## Your objective
Stopping right after the line with "else if 80 ≤ i ∧ i < 128 then x != 0", please reproduce the material below exactly from its first line.

## Source information
===============
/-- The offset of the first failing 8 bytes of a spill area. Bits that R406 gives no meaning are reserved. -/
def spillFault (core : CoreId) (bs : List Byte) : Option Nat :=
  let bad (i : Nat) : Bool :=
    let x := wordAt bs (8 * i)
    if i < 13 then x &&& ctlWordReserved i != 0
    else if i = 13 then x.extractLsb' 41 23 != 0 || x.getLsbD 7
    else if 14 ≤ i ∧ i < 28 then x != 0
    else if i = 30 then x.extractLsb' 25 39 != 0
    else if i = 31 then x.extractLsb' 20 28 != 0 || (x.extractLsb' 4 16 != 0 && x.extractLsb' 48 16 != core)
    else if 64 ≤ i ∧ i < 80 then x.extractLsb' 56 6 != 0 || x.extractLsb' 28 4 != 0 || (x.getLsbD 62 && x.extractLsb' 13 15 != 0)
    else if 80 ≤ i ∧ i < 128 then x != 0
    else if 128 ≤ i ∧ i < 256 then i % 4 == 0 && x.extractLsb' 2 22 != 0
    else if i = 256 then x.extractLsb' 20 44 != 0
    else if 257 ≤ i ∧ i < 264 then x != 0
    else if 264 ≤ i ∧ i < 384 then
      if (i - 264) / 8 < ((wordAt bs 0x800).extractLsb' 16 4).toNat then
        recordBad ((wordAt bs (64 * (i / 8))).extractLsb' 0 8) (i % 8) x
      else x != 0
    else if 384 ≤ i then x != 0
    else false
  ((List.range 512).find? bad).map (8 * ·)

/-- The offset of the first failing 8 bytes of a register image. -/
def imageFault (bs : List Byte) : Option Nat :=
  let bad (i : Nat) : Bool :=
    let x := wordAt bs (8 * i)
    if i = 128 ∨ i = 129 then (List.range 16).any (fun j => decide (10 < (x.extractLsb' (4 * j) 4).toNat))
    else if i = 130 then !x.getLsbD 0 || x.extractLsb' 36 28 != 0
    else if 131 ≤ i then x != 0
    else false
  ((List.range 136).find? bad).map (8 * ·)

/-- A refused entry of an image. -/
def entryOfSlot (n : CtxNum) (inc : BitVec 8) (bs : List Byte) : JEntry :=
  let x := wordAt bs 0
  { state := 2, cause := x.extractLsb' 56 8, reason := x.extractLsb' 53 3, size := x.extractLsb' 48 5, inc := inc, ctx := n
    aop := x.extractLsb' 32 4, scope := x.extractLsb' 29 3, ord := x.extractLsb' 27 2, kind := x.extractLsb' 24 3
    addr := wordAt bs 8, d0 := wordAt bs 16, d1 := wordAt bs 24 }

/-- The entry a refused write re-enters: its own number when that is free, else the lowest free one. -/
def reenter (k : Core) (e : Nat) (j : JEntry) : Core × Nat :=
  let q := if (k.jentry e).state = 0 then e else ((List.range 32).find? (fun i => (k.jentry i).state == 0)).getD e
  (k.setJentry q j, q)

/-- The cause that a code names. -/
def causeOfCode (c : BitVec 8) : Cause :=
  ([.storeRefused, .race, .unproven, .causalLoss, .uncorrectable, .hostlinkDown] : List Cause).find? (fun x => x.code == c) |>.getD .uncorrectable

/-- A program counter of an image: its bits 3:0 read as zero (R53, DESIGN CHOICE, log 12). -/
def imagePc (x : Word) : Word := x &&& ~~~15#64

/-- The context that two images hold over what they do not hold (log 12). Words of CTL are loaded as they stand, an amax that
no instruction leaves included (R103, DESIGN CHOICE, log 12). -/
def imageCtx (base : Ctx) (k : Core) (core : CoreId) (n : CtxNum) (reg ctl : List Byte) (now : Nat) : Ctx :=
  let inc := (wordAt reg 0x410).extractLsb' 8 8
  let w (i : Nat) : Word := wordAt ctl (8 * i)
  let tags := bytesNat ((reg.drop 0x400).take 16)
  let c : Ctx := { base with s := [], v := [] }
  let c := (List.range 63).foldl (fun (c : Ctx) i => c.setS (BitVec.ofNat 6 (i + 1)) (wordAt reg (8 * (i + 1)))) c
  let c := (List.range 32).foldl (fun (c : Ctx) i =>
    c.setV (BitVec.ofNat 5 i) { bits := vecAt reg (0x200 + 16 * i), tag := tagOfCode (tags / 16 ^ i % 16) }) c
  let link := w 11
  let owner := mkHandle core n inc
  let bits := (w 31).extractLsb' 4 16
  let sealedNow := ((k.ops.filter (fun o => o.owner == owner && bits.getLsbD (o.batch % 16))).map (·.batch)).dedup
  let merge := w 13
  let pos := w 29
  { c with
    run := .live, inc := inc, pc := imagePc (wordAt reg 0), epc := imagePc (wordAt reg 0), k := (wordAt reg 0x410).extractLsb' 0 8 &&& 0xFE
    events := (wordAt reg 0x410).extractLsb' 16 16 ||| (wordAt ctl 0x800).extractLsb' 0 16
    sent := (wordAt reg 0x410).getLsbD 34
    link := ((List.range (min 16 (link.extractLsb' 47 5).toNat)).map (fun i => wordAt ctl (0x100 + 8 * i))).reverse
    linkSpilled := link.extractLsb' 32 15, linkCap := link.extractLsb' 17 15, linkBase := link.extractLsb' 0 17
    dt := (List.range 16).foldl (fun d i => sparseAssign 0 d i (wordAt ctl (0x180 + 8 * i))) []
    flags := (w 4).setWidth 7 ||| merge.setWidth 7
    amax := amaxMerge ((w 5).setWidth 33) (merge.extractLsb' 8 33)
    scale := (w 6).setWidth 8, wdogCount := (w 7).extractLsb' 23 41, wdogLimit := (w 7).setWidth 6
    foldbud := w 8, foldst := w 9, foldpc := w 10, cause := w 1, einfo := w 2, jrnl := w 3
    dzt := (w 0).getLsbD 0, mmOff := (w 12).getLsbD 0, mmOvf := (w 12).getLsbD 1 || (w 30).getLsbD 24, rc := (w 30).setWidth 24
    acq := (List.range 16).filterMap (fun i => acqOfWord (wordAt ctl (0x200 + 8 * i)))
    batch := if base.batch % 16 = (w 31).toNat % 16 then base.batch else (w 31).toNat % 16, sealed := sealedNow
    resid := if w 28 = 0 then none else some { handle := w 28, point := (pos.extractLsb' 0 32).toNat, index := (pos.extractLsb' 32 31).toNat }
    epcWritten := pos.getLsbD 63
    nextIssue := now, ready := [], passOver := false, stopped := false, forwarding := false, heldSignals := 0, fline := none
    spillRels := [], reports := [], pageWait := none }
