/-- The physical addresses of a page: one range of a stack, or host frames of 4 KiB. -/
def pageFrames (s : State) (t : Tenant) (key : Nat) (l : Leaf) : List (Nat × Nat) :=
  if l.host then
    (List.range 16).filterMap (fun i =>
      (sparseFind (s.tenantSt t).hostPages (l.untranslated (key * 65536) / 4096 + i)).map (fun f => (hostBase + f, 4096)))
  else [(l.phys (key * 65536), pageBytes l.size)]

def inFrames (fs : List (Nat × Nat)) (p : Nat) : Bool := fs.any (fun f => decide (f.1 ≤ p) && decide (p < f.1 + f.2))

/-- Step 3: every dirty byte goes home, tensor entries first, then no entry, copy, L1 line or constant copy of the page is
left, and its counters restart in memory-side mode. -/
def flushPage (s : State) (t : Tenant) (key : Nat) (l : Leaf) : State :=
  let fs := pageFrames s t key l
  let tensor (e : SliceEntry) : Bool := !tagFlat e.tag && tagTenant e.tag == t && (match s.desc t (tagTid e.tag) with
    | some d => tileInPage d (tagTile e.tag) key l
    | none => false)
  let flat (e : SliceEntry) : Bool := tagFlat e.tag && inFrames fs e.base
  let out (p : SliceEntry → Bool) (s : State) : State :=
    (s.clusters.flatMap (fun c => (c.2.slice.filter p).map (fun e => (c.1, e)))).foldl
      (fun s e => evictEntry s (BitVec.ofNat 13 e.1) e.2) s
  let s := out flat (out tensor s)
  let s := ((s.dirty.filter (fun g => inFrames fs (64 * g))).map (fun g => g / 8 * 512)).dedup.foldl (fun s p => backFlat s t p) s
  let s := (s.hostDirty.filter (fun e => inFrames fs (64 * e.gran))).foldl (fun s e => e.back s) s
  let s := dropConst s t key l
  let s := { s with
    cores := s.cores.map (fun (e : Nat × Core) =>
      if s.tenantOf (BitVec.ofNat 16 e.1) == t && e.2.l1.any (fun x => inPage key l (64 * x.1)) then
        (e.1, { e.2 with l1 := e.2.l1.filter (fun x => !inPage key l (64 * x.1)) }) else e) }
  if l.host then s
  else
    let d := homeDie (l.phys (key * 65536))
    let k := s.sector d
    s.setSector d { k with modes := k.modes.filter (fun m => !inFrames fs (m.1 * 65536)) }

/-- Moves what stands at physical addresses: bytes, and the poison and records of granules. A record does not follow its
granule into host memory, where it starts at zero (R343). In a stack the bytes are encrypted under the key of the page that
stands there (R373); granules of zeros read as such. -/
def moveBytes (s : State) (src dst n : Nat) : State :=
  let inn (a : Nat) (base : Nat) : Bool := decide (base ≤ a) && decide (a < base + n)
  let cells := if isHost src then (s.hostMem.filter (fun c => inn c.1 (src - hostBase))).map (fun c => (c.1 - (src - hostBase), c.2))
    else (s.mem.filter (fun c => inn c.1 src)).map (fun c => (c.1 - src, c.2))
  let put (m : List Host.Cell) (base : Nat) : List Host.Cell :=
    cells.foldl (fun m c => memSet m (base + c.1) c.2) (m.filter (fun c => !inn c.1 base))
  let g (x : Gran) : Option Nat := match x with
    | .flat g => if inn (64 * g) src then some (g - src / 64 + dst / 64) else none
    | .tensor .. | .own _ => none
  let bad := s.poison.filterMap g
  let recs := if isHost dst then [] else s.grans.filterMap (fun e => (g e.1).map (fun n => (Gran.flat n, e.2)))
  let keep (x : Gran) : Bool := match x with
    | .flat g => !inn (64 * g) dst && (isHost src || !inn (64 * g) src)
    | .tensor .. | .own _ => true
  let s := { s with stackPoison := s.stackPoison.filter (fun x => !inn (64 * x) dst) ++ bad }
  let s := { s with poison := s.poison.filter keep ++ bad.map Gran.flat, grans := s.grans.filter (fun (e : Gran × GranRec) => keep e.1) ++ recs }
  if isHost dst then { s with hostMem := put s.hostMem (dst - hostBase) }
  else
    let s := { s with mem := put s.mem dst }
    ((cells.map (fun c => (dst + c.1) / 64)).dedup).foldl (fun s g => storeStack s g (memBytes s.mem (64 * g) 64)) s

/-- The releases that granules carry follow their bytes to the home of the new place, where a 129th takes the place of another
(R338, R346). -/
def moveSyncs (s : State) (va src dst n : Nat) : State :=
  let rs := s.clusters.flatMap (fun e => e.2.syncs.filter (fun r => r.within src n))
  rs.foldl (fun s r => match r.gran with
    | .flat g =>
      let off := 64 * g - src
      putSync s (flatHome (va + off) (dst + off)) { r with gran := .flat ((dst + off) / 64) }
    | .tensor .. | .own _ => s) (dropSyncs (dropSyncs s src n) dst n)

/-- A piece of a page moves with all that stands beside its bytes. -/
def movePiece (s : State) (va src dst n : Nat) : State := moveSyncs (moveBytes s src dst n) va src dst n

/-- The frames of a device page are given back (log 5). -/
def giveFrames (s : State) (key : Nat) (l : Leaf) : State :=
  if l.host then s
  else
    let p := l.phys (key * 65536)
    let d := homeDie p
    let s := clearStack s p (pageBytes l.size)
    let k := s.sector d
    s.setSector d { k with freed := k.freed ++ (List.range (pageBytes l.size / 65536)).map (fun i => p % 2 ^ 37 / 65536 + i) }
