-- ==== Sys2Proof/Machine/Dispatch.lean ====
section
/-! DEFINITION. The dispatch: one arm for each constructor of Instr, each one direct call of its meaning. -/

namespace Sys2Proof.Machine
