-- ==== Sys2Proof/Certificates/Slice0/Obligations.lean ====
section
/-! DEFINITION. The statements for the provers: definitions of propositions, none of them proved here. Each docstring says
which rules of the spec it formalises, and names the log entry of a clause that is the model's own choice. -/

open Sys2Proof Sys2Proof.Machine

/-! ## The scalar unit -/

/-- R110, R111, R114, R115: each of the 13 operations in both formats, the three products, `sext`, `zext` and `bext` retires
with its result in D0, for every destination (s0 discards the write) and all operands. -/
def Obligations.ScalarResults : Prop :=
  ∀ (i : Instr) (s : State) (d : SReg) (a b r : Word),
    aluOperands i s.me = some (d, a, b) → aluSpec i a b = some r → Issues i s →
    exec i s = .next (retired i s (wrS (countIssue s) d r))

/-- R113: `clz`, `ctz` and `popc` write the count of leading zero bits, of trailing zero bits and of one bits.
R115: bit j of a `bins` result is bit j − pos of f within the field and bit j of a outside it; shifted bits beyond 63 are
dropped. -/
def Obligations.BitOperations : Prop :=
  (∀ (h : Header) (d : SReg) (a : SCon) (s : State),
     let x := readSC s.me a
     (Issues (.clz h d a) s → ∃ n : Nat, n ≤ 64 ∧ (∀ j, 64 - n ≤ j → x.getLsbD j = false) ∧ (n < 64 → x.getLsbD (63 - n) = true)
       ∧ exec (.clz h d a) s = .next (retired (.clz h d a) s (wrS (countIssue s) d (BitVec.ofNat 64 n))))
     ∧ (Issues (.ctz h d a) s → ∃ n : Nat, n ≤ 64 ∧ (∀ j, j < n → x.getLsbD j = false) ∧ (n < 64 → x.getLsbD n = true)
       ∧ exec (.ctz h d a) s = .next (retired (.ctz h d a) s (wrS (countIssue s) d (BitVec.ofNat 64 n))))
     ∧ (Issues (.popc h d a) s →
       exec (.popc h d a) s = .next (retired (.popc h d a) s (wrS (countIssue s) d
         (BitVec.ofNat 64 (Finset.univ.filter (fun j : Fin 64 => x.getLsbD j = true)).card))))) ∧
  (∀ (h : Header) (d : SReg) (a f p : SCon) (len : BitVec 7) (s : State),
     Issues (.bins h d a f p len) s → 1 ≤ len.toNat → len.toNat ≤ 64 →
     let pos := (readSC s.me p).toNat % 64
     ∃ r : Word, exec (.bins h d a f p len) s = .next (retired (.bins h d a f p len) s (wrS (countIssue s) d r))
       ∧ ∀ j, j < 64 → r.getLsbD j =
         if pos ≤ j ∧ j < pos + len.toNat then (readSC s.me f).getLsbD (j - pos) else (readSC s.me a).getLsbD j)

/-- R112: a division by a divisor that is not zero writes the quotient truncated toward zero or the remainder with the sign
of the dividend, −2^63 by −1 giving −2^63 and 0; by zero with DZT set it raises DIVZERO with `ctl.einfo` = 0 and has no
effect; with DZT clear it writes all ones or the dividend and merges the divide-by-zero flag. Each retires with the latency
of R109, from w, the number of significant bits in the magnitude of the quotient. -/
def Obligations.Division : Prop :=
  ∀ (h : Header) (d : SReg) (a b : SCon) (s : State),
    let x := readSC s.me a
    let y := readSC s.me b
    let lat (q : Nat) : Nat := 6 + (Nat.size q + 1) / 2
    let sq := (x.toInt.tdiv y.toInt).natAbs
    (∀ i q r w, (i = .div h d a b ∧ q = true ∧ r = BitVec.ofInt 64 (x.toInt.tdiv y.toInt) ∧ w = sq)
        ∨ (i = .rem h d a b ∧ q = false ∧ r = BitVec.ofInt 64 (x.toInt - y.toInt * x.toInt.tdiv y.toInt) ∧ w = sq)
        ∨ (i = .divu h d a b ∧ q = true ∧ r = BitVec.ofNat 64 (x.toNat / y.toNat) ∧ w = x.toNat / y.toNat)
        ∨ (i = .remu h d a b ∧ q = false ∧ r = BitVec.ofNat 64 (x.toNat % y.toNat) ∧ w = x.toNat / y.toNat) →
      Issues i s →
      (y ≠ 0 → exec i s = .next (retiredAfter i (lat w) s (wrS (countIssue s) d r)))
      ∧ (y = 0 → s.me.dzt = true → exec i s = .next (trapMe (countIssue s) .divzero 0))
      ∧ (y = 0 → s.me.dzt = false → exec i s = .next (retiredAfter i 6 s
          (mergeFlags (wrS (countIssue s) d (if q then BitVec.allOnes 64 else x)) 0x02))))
===============
## Response below
/-- The offset of the first failing 8 bytes of a spill area. Bits that R406 gives no meaning are reserved. -/
def spillFault (core : CoreId) (bs : List Byte) : Option Nat :=
  let bad (i : Nat) : Bool :=
    let x := wordAt bs (8 * i)
    if i < 13 then x &&& ctlWordReserved i != 0
    else if i = 13 then x.extractLsb' 41 23 != 0 || x.getLsbD 7
    else if 14 ≤ i ∧ i < 28 then x != 0
    else if i = 30 then x.extractLsb' 25 39 != 0
    else if i = 31 then x.extractLsb' 20 28 != 0 || (x.extractLsb' 4 16 != 0 && x.extractLsb' 48 16 != core)
    else if 64 ≤ i ∧ i < 80 then x.extractLsb' 56 6 != 0 || x.extractLsb' 28 4 != 0 || (x.getLsbD 62 && x.extractLsb' 13 15 != 0)
    else if 80 ≤ i ∧ i < 128 then x != 0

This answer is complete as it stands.